● **Directions for this task**
Only those lines in the data below from the line containing "(s.closeFax).lif = s.lif ∧" through the line containing "(s.closeFax).fax.more = s.fax.more ∧", both included, should be restated word for word.

Dataset excerpts
-- ==== Sys2Proof/Laws/State.lean ====
section
/-! SUPPORT. The state beside its named updates: one lemma for each field that an update leaves as it is. -/

namespace Sys2Proof.Machine
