theorem State.takeAck_sound (s : State) (n : Nat) (h : s.Sound) : (s.takeAck n).Sound := by
  unfold State.takeAck; try dsimp only
  repeat' split
  all_goals repeat' (first | with_reducible exact h | exact fun _ => rfl | with_reducible apply State.loadT3_sound | with_reducible apply State.stopT3_sound | with_reducible apply State.updPort_sound | with_reducible apply State.Sound.updEntry | with_reducible apply Sound.addHistory | simp only [State.sound_mk, State.sound_fold])

@[simp] theorem State.startClearing_frame (s : State) :
    (s.startClearing).pending = s.pending ∧ (s.startClearing).power = s.power ∧ (s.startClearing).calendar = s.calendar ∧ (s.startClearing).settings = s.settings := by
  unfold State.startClearing; try dsimp only; 
  repeat' split
  all_goals simp

theorem State.startClearing_sound (s : State) (h : s.Sound) : (s.startClearing).Sound := by
  unfold State.startClearing; try dsimp only
  repeat' split
  all_goals repeat' (first | with_reducible exact h | exact fun _ => rfl | with_reducible apply State.loadT3_sound | with_reducible apply State.judgeCts_sound | with_reducible apply State.updPort_sound | with_reducible apply State.Sound.updEntry | with_reducible apply Sound.addHistory | simp only [State.sound_mk, State.sound_fold])

@[simp] theorem State.answerClear_frame (s : State) :
    (s.answerClear).pending = s.pending ∧ (s.answerClear).power = s.power ∧ (s.answerClear).calendar = s.calendar ∧ (s.answerClear).settings = s.settings := by
  unfold State.answerClear; try dsimp only; 
  repeat' split
  all_goals simp

theorem State.answerClear_sound (s : State) (h : s.Sound) : (s.answerClear).Sound := by
  unfold State.answerClear; try dsimp only
  repeat' split
  all_goals repeat' (first | with_reducible exact h | exact fun _ => rfl | with_reducible apply State.stopT3_sound | with_reducible apply State.judgeCts_sound | with_reducible apply State.updPort_sound | with_reducible apply State.Sound.updEntry | with_reducible apply Sound.addHistory | simp only [State.sound_mk, State.sound_fold])

@[simp] theorem State.pumpStart_frame (s : State) (role : PumpRole) :
    (s.pumpStart role).pending = s.pending ∧ (s.pumpStart role).power = s.power ∧ (s.pumpStart role).calendar = s.calendar ∧ (s.pumpStart role).settings = s.settings := by
  unfold State.pumpStart; try dsimp only; 
  repeat' split
  all_goals simp

theorem State.pumpStart_sound (s : State) (role : PumpRole) (h : s.Sound) : (s.pumpStart role).Sound := by
  unfold State.pumpStart; try dsimp only
  repeat' split
  all_goals repeat' (first | with_reducible exact h | exact fun _ => rfl | with_reducible apply State.reportPhase_sound | with_reducible apply State.updPort_sound | with_reducible apply State.Sound.updEntry | with_reducible apply Sound.addHistory | simp only [State.sound_mk, State.sound_fold])

@[simp] theorem State.beginTraining_frame (s : State) :
    (s.beginTraining).pending = s.pending ∧ (s.beginTraining).power = s.power ∧ (s.beginTraining).calendar = s.calendar ∧ (s.beginTraining).settings = s.settings := by
  unfold State.beginTraining; try dsimp only; 
  repeat' split
  all_goals simp

theorem State.beginTraining_sound (s : State) (h : s.Sound) : (s.beginTraining).Sound := by
  unfold State.beginTraining; try dsimp only
  repeat' split
  all_goals repeat' (first | with_reducible exact h | exact fun _ => rfl | with_reducible apply State.updPort_sound | with_reducible apply State.Sound.updEntry | with_reducible apply Sound.addHistory | simp only [State.sound_mk, State.sound_fold])

@[simp] theorem State.handshakeComplete_frame (s : State) (m : Nat) :
    (s.handshakeComplete m).pending = s.pending ∧ (s.handshakeComplete m).power = s.power ∧ (s.handshakeComplete m).calendar = s.calendar ∧ (s.handshakeComplete m).settings = s.settings := by
  unfold State.handshakeComplete; try dsimp only; 
  repeat' split
  all_goals simp

theorem State.handshakeComplete_sound (s : State) (m : Nat) (h : s.Sound) : (s.handshakeComplete m).Sound := by
  unfold State.handshakeComplete; try dsimp only
  repeat' split
  all_goals repeat' (first | with_reducible exact h | exact fun _ => rfl | with_reducible apply State.reportPhase_sound | with_reducible apply State.beginTraining_sound | with_reducible apply State.updPort_sound | with_reducible apply State.Sound.updEntry | with_reducible apply Sound.addHistory | simp only [State.sound_mk, State.sound_fold])

@[simp] theorem State.dataEntry_frame (s : State) :
    (s.dataEntry).pending = s.pending ∧ (s.dataEntry).power = s.power ∧ (s.dataEntry).calendar = s.calendar ∧ (s.dataEntry).settings = s.settings := by
  unfold State.dataEntry; try dsimp only; 
  repeat' split
  all_goals simp

theorem State.dataEntry_sound (s : State) (h : s.Sound) : (s.dataEntry).Sound := by
  unfold State.dataEntry; try dsimp only
  repeat' split
  all_goals repeat' (first | with_reducible exact h | exact fun _ => rfl | with_reducible apply State.loadT2_sound | with_reducible apply State.loadT4_sound | with_reducible apply State.reportPhase_sound | with_reducible apply State.reportRung_sound | with_reducible apply State.linkBegin_sound | with_reducible apply State.linkResume_sound | with_reducible apply State.updPort_sound | with_reducible apply State.Sound.updEntry | with_reducible apply Sound.addHistory | simp only [State.sound_mk, State.sound_fold])

@[simp] theorem State.judgeHandshake_frame (s : State) :
    (s.judgeHandshake).pending = s.pending ∧ (s.judgeHandshake).power = s.power ∧ (s.judgeHandshake).calendar = s.calendar ∧ (s.judgeHandshake).settings = s.settings := by
  unfold State.judgeHandshake; try dsimp only
  repeat' split
  all_goals simp

theorem State.judgeHandshake_sound (s : State) (h : s.Sound) : (s.judgeHandshake).Sound := by
  unfold State.judgeHandshake; try dsimp only
  repeat' split
  all_goals repeat' (first | with_reducible exact h | with_reducible apply State.handshakeComplete_sound | simp only [State.sound_mk, State.sound_fold])

@[simp] theorem State.trainingFailed_frame (s : State) :
    (s.trainingFailed).pending = s.pending ∧ (s.trainingFailed).power = s.power ∧ (s.trainingFailed).calendar = s.calendar ∧ (s.trainingFailed).settings = s.settings := by
  unfold State.trainingFailed; try dsimp only; 
  repeat' split
  all_goals simp

theorem State.trainingFailed_sound (s : State) (h : s.Sound) : (s.trainingFailed).Sound := by
  unfold State.trainingFailed; try dsimp only
  repeat' split
  all_goals repeat' (first | with_reducible exact h | exact fun _ => rfl | with_reducible apply State.reportEnd_sound | with_reducible apply State.reportRung_sound | with_reducible apply State.beginTraining_sound | with_reducible apply State.updPort_sound | with_reducible apply State.Sound.updEntry | with_reducible apply Sound.addHistory | simp only [State.sound_mk, State.sound_fold])

@[simp] theorem State.rateChangeEntry_frame (s : State) (rung : Nat) (confirmed : Bool) :
    (s.rateChangeEntry rung confirmed).pending = s.pending ∧ (s.rateChangeEntry rung confirmed).power = s.power ∧ (s.rateChangeEntry rung confirmed).calendar = s.calendar ∧ (s.rateChangeEntry rung confirmed).settings = s.settings := by
  unfold State.rateChangeEntry; try dsimp only; 
  repeat' split
  all_goals simp

theorem State.rateChangeEntry_sound (s : State) (rung : Nat) (confirmed : Bool) (h : s.Sound) : (s.rateChangeEntry rung confirmed).Sound := by
  unfold State.rateChangeEntry; try dsimp only
  repeat' split
  all_goals repeat' (first | with_reducible exact h | exact fun _ => rfl | with_reducible apply State.stopT2_sound | with_reducible apply State.stopT4_sound | with_reducible apply State.raiseHolder_sound | with_reducible apply State.reportPhase_sound | with_reducible apply State.linkPause_sound | with_reducible apply State.updPort_sound | with_reducible apply State.Sound.updEntry | with_reducible apply Sound.addHistory | simp only [State.sound_mk, State.sound_fold])

@[simp] theorem State.retrainEntry_frame (s : State) (fromFarEnd : Bool) :
    (s.retrainEntry fromFarEnd).pending = s.pending ∧ (s.retrainEntry fromFarEnd).power = s.power ∧ (s.retrainEntry fromFarEnd).calendar = s.calendar ∧ (s.retrainEntry fromFarEnd).settings = s.settings := by
  unfold State.retrainEntry; try dsimp only; 
  repeat' split
  all_goals simp

theorem State.retrainEntry_sound (s : State) (fromFarEnd : Bool) (h : s.Sound) : (s.retrainEntry fromFarEnd).Sound := by
  unfold State.retrainEntry; try dsimp only
  repeat' split
  all_goals repeat' (first | with_reducible exact h | exact fun _ => rfl | with_reducible apply State.stopT2_sound | with_reducible apply State.loadT4_sound | with_reducible apply State.raiseHolder_sound | with_reducible apply State.reportEnd_sound | with_reducible apply State.reportPhase_sound | with_reducible apply State.linkPause_sound | with_reducible apply State.beginTraining_sound | with_reducible apply State.updPort_sound | with_reducible apply State.Sound.updEntry | with_reducible apply Sound.addHistory | simp only [State.sound_mk, State.sound_fold])

@[simp] theorem State.cleardown_frame (s : State) :
    (s.cleardown).pending = s.pending ∧ (s.cleardown).power = s.power ∧ (s.cleardown).calendar = s.calendar ∧ (s.cleardown).settings = s.settings := by
  unfold State.cleardown; try dsimp only; 
  repeat' split
  all_goals simp

theorem State.cleardown_sound (s : State) (h : s.Sound) : (s.cleardown).Sound := by
  unfold State.cleardown; try dsimp only
  repeat' split
  all_goals repeat' (first | with_reducible exact h | exact fun _ => rfl | with_reducible apply State.stopT2_sound | with_reducible apply State.stopT4_sound | with_reducible apply State.updPort_sound | with_reducible apply State.Sound.updEntry | with_reducible apply Sound.addHistory | simp only [State.sound_mk, State.sound_fold])

@[simp] theorem State.rateDecision_frame (s : State) (r : WindowReport) :
    (s.rateDecision r).pending = s.pending ∧ (s.rateDecision r).power = s.power ∧ (s.rateDecision r).calendar = s.calendar ∧ (s.rateDecision r).settings = s.settings := by
  unfold State.rateDecision; try dsimp only; 
  repeat' split
  all_goals simp

theorem State.rateDecision_sound (s : State) (r : WindowReport) (h : s.Sound) : (s.rateDecision r).Sound := by
  unfold State.rateDecision; try dsimp only
  repeat' split
  all_goals repeat' (first | with_reducible exact h | exact fun _ => rfl | with_reducible apply State.rateChangeEntry_sound | with_reducible apply State.retrainEntry_sound | with_reducible apply State.updPort_sound | with_reducible apply State.Sound.updEntry | with_reducible apply Sound.addHistory | simp only [State.sound_mk, State.sound_fold])

@[simp] theorem State.faxWindow_frame (s : State) (r : WindowReport) :
    (s.faxWindow r).pending = s.pending ∧ (s.faxWindow r).power = s.power ∧ (s.faxWindow r).calendar = s.calendar ∧ (s.faxWindow r).settings = s.settings := by
  unfold State.faxWindow; try dsimp only; 
  repeat' split
  all_goals simp

theorem State.faxWindow_sound (s : State) (r : WindowReport) (h : s.Sound) : (s.faxWindow r).Sound := by
  unfold State.faxWindow; try dsimp only
  repeat' split
  all_goals repeat' (first | with_reducible exact h | exact fun _ => rfl | with_reducible apply State.updPort_sound | with_reducible apply State.Sound.updEntry | with_reducible apply Sound.addHistory | simp only [State.sound_mk, State.sound_fold])

@[simp] theorem State.reportQuality_frame (s : State) (q : Nat) :
    (s.reportQuality q).pending = s.pending ∧ (s.reportQuality q).power = s.power ∧ (s.reportQuality q).calendar = s.calendar ∧ (s.reportQuality q).settings = s.settings := by
  unfold State.reportQuality; try dsimp only; 
  repeat' split
  all_goals simp

theorem State.reportQuality_sound (s : State) (q : Nat) (h : s.Sound) : (s.reportQuality q).Sound := by
  unfold State.reportQuality; try dsimp only
  repeat' split
  all_goals repeat' (first | with_reducible exact h | exact fun _ => rfl | with_reducible apply State.updPort_sound | with_reducible apply State.Sound.updEntry | with_reducible apply Sound.addHistory | simp only [State.sound_mk, State.sound_fold])
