@[simp] theorem State.clearForCall_keeps (s : State) :
    (s.clearForCall).link.mode = s.link.mode ∧
    (s.clearForCall).link.paused = s.link.paused ∧
    (s.clearForCall).link.attempts = s.link.attempts ∧
    (s.clearForCall).link.windowSize = s.link.windowSize ∧
    (s.clearForCall).link.payloadSize = s.link.payloadSize ∧
    (s.clearForCall).link.vs = s.link.vs ∧
    (s.clearForCall).link.window = s.link.window ∧
    (s.clearForCall).link.resendMark = s.link.resendMark ∧
    (s.clearForCall).link.retries = s.link.retries ∧
    (s.clearForCall).link.peerBusy = s.link.peerBusy ∧
    (s.clearForCall).link.vr = s.link.vr ∧
    (s.clearForCall).link.rejectFlag = s.link.rejectFlag ∧
    (s.clearForCall).link.ackOwed = s.link.ackOwed ∧
    (s.clearForCall).link.busyAckOwed = s.link.busyAckOwed ∧
    (s.clearForCall).link.ownBusy = s.link.ownBusy ∧
    (s.clearForCall).link.rejectOwed = s.link.rejectOwed ∧
    (s.clearForCall).link.clearOwed = s.link.clearOwed ∧
    (s.clearForCall).link.reqDue = s.link.reqDue ∧
    (s.clearForCall).link.confSetup = s.link.confSetup ∧
    (s.clearForCall).link.confDue = s.link.confDue ∧
    (s.clearForCall).link.peerOffer = s.link.peerOffer ∧
    (s.clearForCall).link.byFarEnd = s.link.byFarEnd ∧
    (s.clearForCall).link.policy = s.link.policy ∧
    (s.clearForCall).link.offer = s.link.offer ∧
    (s.clearForCall).link.outbound = s.link.outbound ∧
    (s.clearForCall).link.inbound = s.link.inbound ∧
    (s.clearForCall).link.tx = s.link.tx := by
  unfold State.clearForCall; try dsimp only
  repeat' split
  all_goals simp

@[simp] theorem State.activate_keeps (s : State) (call : CallRecord) (blind : Bool) :
    (s.activate call blind).ccu.line = s.ccu.line ∧
    (s.activate call blind).ccu.dialler = s.ccu.dialler ∧
    (s.activate call blind).ccu.claims = s.ccu.claims ∧
    (s.activate call blind).ccu.history = s.ccu.history ∧
    (s.activate call blind).ccu.t2Use = s.ccu.t2Use ∧
    (s.activate call blind).tone.generator = s.tone.generator ∧
    (s.activate call blind).link.mode = s.link.mode ∧
    (s.activate call blind).link.paused = s.link.paused ∧
    (s.activate call blind).link.attempts = s.link.attempts ∧
    (s.activate call blind).link.windowSize = s.link.windowSize ∧
    (s.activate call blind).link.payloadSize = s.link.payloadSize ∧
    (s.activate call blind).link.vs = s.link.vs ∧
    (s.activate call blind).link.window = s.link.window ∧
    (s.activate call blind).link.resendMark = s.link.resendMark ∧
    (s.activate call blind).link.retries = s.link.retries ∧
    (s.activate call blind).link.peerBusy = s.link.peerBusy ∧
    (s.activate call blind).link.vr = s.link.vr ∧
    (s.activate call blind).link.rejectFlag = s.link.rejectFlag ∧
    (s.activate call blind).link.ackOwed = s.link.ackOwed ∧
    (s.activate call blind).link.busyAckOwed = s.link.busyAckOwed ∧
    (s.activate call blind).link.ownBusy = s.link.ownBusy ∧
    (s.activate call blind).link.rejectOwed = s.link.rejectOwed ∧
    (s.activate call blind).link.clearOwed = s.link.clearOwed ∧
    (s.activate call blind).link.reqDue = s.link.reqDue ∧
    (s.activate call blind).link.confSetup = s.link.confSetup ∧
    (s.activate call blind).link.confDue = s.link.confDue ∧
    (s.activate call blind).link.peerOffer = s.link.peerOffer ∧
    (s.activate call blind).link.byFarEnd = s.link.byFarEnd ∧
    (s.activate call blind).link.policy = s.link.policy ∧
    (s.activate call blind).link.offer = s.link.offer ∧
    (s.activate call blind).link.outbound = s.link.outbound ∧
    (s.activate call blind).link.inbound = s.link.inbound ∧
    (s.activate call blind).link.tx = s.link.tx := by
  unfold State.activate; try dsimp only
  repeat' split
  all_goals simp

@[simp] theorem State.silence_keeps (s : State) :
    (s.silence).timers.e1 = s.timers.e1 ∧
    (s.silence).timers.e2 = s.timers.e2 ∧
    (s.silence).timers.e3 = s.timers.e3 ∧
    (s.silence).timers.e4 = s.timers.e4 ∧
    (s.silence).timers.e5 = s.timers.e5 ∧
    (s.silence).timers.e6 = s.timers.e6 ∧
    (s.silence).timers.e7 = s.timers.e7 ∧
    (s.silence).tone.faxCall = s.tone.faxCall ∧
    (s.silence).tone.dataCall = s.tone.dataCall ∧
    (s.silence).tone.answer = s.tone.answer ∧
    (s.silence).tone.classifier = s.tone.classifier ∧
    (s.silence).tone.voiceBlocks = s.tone.voiceBlocks := by
  unfold State.silence; try dsimp only
  repeat' split
  all_goals simp

@[simp] theorem State.resetLink_keeps (s : State) :
    (s.resetLink).timers.e0 = s.timers.e0 ∧
    (s.resetLink).timers.e1 = s.timers.e1 ∧
    (s.resetLink).timers.e2 = s.timers.e2 ∧
    (s.resetLink).timers.e4 = s.timers.e4 ∧
    (s.resetLink).timers.e5 = s.timers.e5 ∧
    (s.resetLink).timers.e6 = s.timers.e6 ∧
    (s.resetLink).timers.e7 = s.timers.e7 := by
  unfold State.resetLink; try dsimp only
  repeat' split
  all_goals simp

@[simp] theorem State.resetPump_keeps (s : State) :
    (s.resetPump).timers.e0 = s.timers.e0 ∧
    (s.resetPump).timers.e1 = s.timers.e1 ∧
    (s.resetPump).timers.e2 = s.timers.e2 ∧
    (s.resetPump).timers.e3 = s.timers.e3 ∧
    (s.resetPump).timers.e5 = s.timers.e5 ∧
    (s.resetPump).timers.e6 = s.timers.e6 ∧
    (s.resetPump).timers.e7 = s.timers.e7 := by
  unfold State.resetPump; try dsimp only
  repeat' split
  all_goals simp

@[simp] theorem State.closeFax_keeps (s : State) :
    (s.closeFax).ccu.line = s.ccu.line ∧
    (s.closeFax).ccu.call.active = s.ccu.call.active ∧
    (s.closeFax).ccu.call.number = s.ccu.call.number ∧
    (s.closeFax).ccu.call.direction = s.ccu.call.direction ∧
    (s.closeFax).ccu.call.holder = s.ccu.call.holder ∧
    (s.closeFax).ccu.call.job = s.ccu.call.job ∧
    (s.closeFax).ccu.call.phase = s.ccu.call.phase ∧
    (s.closeFax).ccu.call.dialList = s.ccu.call.dialList ∧
    (s.closeFax).ccu.call.farEndRinging = s.ccu.call.farEndRinging ∧
    (s.closeFax).ccu.call.callerStatus = s.ccu.call.callerStatus ∧
    (s.closeFax).ccu.call.callerNumber = s.ccu.call.callerNumber ∧
    (s.closeFax).ccu.call.callerName = s.ccu.call.callerName ∧
    (s.closeFax).ccu.call.ringPattern = s.ccu.call.ringPattern ∧
    (s.closeFax).ccu.call.ringCount = s.ccu.call.ringCount ∧
    (s.closeFax).ccu.call.startTime = s.ccu.call.startTime ∧
    (s.closeFax).ccu.call.rung = s.ccu.call.rung ∧
    (s.closeFax).ccu.call.lastQuality = s.ccu.call.lastQuality ∧
    (s.closeFax).ccu.call.seconds = s.ccu.call.seconds ∧
    (s.closeFax).ccu.call.cause = s.ccu.call.cause ∧
    (s.closeFax).ccu.dialler = s.ccu.dialler ∧
    (s.closeFax).ccu.lastNumber = s.ccu.lastNumber ∧
    (s.closeFax).ccu.ending = s.ccu.ending ∧
    (s.closeFax).ccu.blind = s.ccu.blind ∧
    (s.closeFax).ccu.claims = s.ccu.claims ∧
    (s.closeFax).ccu.history = s.ccu.history ∧
    (s.closeFax).ccu.t2Use = s.ccu.t2Use ∧
    (s.closeFax).lif = s.lif ∧
    (s.closeFax).timers = s.timers ∧
    (s.closeFax).tone = s.tone ∧
    (s.closeFax).rau = s.rau ∧
    (s.closeFax).level = s.level ∧
    (s.closeFax).pump = s.pump ∧
    (s.closeFax).link = s.link ∧
    (s.closeFax).fax.role = s.fax.role ∧
    (s.closeFax).fax.place = s.fax.place ∧
    (s.closeFax).fax.rung = s.fax.rung ∧
    (s.closeFax).fax.floor = s.fax.floor ∧
    (s.closeFax).fax.ceiling = s.fax.ceiling ∧
    (s.closeFax).fax.resolution = s.fax.resolution ∧
    (s.closeFax).fax.scanMs = s.fax.scanMs ∧
    (s.closeFax).fax.page = s.fax.page ∧
    (s.closeFax).fax.attempts = s.fax.attempts ∧
    (s.closeFax).fax.accepted = s.fax.accepted ∧
    (s.closeFax).fax.linkedId = s.fax.linkedId ∧
    (s.closeFax).fax.pageStart = s.fax.pageStart ∧
    (s.closeFax).fax.windows = s.fax.windows ∧
    (s.closeFax).fax.badWindows = s.fax.badWindows ∧
    (s.closeFax).fax.overflow = s.fax.overflow ∧
    (s.closeFax).fax.retries = s.fax.retries ∧
    (s.closeFax).fax.lastFrame = s.fax.lastFrame ∧
    (s.closeFax).fax.more = s.fax.more ∧
    (s.closeFax).fax.checkOverloaded = s.fax.checkOverloaded ∧
    (s.closeFax).fax.inPair = s.fax.inPair ∧
    (s.closeFax).fax.lineLength = s.fax.lineLength ∧
    (s.closeFax).fax.position = s.fax.position ∧
    (s.closeFax).fax.markOut = s.fax.markOut ∧
    (s.closeFax).fax.pageFromPort = s.fax.pageFromPort ∧
    (s.closeFax).fax.markSent = s.fax.markSent ∧
    (s.closeFax).fax.markInQueue = s.fax.markInQueue ∧
    (s.closeFax).voice = s.voice ∧
    (s.closeFax).ports.system.outgoing = s.ports.system.outgoing ∧
    (s.closeFax).ports.system.digits = s.ports.system.digits ∧
    (s.closeFax).ports.system.transfer = s.ports.system.transfer ∧
    (s.closeFax).ports.panel.outgoing = s.ports.panel.outgoing ∧
    (s.closeFax).ports.panel.digits = s.ports.panel.digits ∧
    (s.closeFax).ports.panel.transfer = s.ports.panel.transfer ∧
    (s.closeFax).sys = s.sys ∧
    (s.closeFax).pan = s.pan := by
  unfold State.closeFax; try dsimp only
  repeat' split
  all_goals simp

● **Response**
    (s.closeFax).lif = s.lif ∧
    (s.closeFax).timers = s.timers ∧
    (s.closeFax).tone = s.tone ∧
    (s.closeFax).rau = s.rau ∧
    (s.closeFax).level = s.level ∧
    (s.closeFax).pump = s.pump ∧
    (s.closeFax).link = s.link ∧
    (s.closeFax).fax.role = s.fax.role ∧
    (s.closeFax).fax.place = s.fax.place ∧
    (s.closeFax).fax.rung = s.fax.rung ∧
    (s.closeFax).fax.floor = s.fax.floor ∧
    (s.closeFax).fax.ceiling = s.fax.ceiling ∧
    (s.closeFax).fax.resolution = s.fax.resolution ∧
    (s.closeFax).fax.scanMs = s.fax.scanMs ∧
    (s.closeFax).fax.page = s.fax.page ∧
    (s.closeFax).fax.attempts = s.fax.attempts ∧
    (s.closeFax).fax.accepted = s.fax.accepted ∧
    (s.closeFax).fax.linkedId = s.fax.linkedId ∧
    (s.closeFax).fax.pageStart = s.fax.pageStart ∧
    (s.closeFax).fax.windows = s.fax.windows ∧
    (s.closeFax).fax.badWindows = s.fax.badWindows ∧
    (s.closeFax).fax.overflow = s.fax.overflow ∧
    (s.closeFax).fax.retries = s.fax.retries ∧
    (s.closeFax).fax.lastFrame = s.fax.lastFrame ∧
    (s.closeFax).fax.more = s.fax.more ∧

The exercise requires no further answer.